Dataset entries
_____

-- ==== Sys2Proof/Certificates/Slice0/Obligations.lean ====
section
/-! DEFINITION. The statements for the provers. A next state is written `X.onBus b`: X is the whole state, field
by field, but for shared memory, and `s.bus.Within P b` says that of shared memory only bytes of P changed, so
each such statement is also the command's frame. -/

open Sys2Proof Sys2Proof.Machine

/-! ## The queue -/

/-- A step takes the command at the front of the queue and runs it on the rest. That the part idles on an
empty queue is the model's choice (notes/assumptions/5.md). -/
def Obligations.StepTakesFrontCommand : Prop :=
  ∀ (c : Instr) (rest : List Instr) (s : State),
    step { s with pending := c :: rest } = exec c { s with pending := rest }
      ∧ step { s with pending := [] } = .next { s with pending := [] }

/-- Every command, from every state, has an effect: none stops the part, none touches the queue, and each free value,
that of R173 and that of R151, is drawn at most once (the counts are the model's, notes/assumptions/4.md,
notes/assumptions/30.md). -/
def Obligations.EveryCommandAnswers : Prop :=
  ∀ (c : Instr) (s : State), ∃ t, exec c s = .next t ∧ t.pending = s.pending
    ∧ (t.freeUses = s.freeUses ∨ t.freeUses = s.freeUses + 1)
    ∧ (t.mlc.abandons = s.mlc.abandons ∨ t.mlc.abandons = s.mlc.abandons + 1)

/-! ## Registers (R166, R167, R168, R171) -/

/-- Writes to AREA, to the mask field and to the read-only registers, and what each register reads, bit for bit
for CONTROL (R166, 12.1). The row for the mask field stands for a whole word written to CONTROL, so its RUN bit acts as
R167 states; that reading is the model's (notes/assumptions/8.md). -/
def Obligations.RegisterWritesAndReads : Prop :=
  (∀ (w : BitVec 32) (r : ReadOnlyRegister) (s : State),
    (s.aiu.run = .stopped → exec (.areaWrite w) s = .next { s with aiu := { s.aiu with area := w } })
      ∧ (s.aiu.run ≠ .stopped → exec (.areaWrite w) s = .next s)
      ∧ ((w.getLsbD 0 = true ∧ s.aiu.run ≠ .stopped ∨ w.getLsbD 0 = false ∧ s.aiu.run ≠ .running) →
        exec (.attentionMaskWrite w) s
          = .next { s with aiu := { s.aiu with mask := w.extractLsb' 16 9 } })
      ∧ (w.getLsbD 0 = true → exec (.attentionMaskWrite w) s = exec (.runSet w) s)
      ∧ (w.getLsbD 0 = false → exec (.attentionMaskWrite w) s = exec (.runClear w) s)
      ∧ exec (.registerWriteIgnored r w) s = .next s)
  ∧ ∀ a : Aiu,
    readRegister .ident a = 0x0DC25201#32 ∧ readRegister .area a = a.area
      ∧ (∀ i, (readRegister .control a).getLsbD i
          = if i = 0 then a.run == .running else if 16 ≤ i then a.mask.getLsbD (i - 16) else false)
      ∧ readRegister .attn a = a.causes.setWidth 32
      ∧ (readRegister .state a).toNat
          = runCode a.run + 4 * flag a.areaInvalid + 8 * flag a.countEnd + 256 * faultCode a.faultKind
      ∧ (a.frameCount ≤ maxFrame → (readRegister .frame a).toNat = a.frameCount)

/-- A write to ATTN clears each cause written 1, leaves the others, and changes nothing else but the status
block (R166, R171); the line is asserted while a set cause is unmasked (R171). -/
def Obligations.AttentionCausesAndLine : Prop :=
  (∀ (w : BitVec 32) (s : State), Clear s →
    ∃ causes b, s.bus.Within (StatusBytes s) b
      ∧ exec (.attnWrite w) s = .next (({ s with aiu := { s.aiu with causes := causes } } : State).onBus b)
      ∧ ∀ c, hasCause causes c = (hasCause s.aiu.causes c && !w.getLsbD (causeBit c)))
    ∧ ∀ a : Aiu, attnLine a = true ↔ ∃ c, hasCause a.causes c = true ∧ hasCause a.mask c = true

/-- RUN written 1 (R167, R168): only STOPPED heeds it; a base of 0 or not a multiple of 4096 sets
AREA_INVALID; else the part enters RUNNING, rewrites the status block and the headers, sweeps and grants. That the
word's mask field is taken in the same write is R166 as the model reads it (notes/assumptions/8.md). -/
def Obligations.RunSetChecksAndStarts : Prop :=
  ∀ (w : BitVec 32) (s : State),
    (s.aiu.run ≠ .stopped →
      exec (.runSet w) s = .next { s with aiu := { s.aiu with mask := controlMask w } })
    ∧ (s.aiu.run = .stopped → (s.aiu.area = 0 ∨ s.aiu.area.toNat % 4096 ≠ 0) →
      exec (.runSet w) s
        = .next { s with aiu := { s.aiu with mask := controlMask w, areaInvalid := true } })
    ∧ (s.aiu.run = .stopped → s.aiu.area ≠ 0 → s.aiu.area.toNat % 4096 = 0 → Clear s →
      ∃ b t, s.bus.Within (FrontBytes s) b ∧ exec (.runSet w) s = .next t
        ∧ SweptTo
            (({ s with aiu := { s.aiu with
                mask := controlMask w, run := .running, areaInvalid := false } } : State).onBus b) t)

_____

### Exercise objective:
Quote, word for word, every line starting at the one that contains "0 → Clear s →" and ending with the final line of the entries.

### Completed exercise:
    ∧ (s.aiu.run = .stopped → s.aiu.area ≠ 0 → s.aiu.area.toNat % 4096 = 0 → Clear s →
      ∃ b t, s.bus.Within (FrontBytes s) b ∧ exec (.runSet w) s = .next t
        ∧ SweptTo
            (({ s with aiu := { s.aiu with
                mask := controlMask w, run := .running, areaInvalid := false } } : State).onBus b) t)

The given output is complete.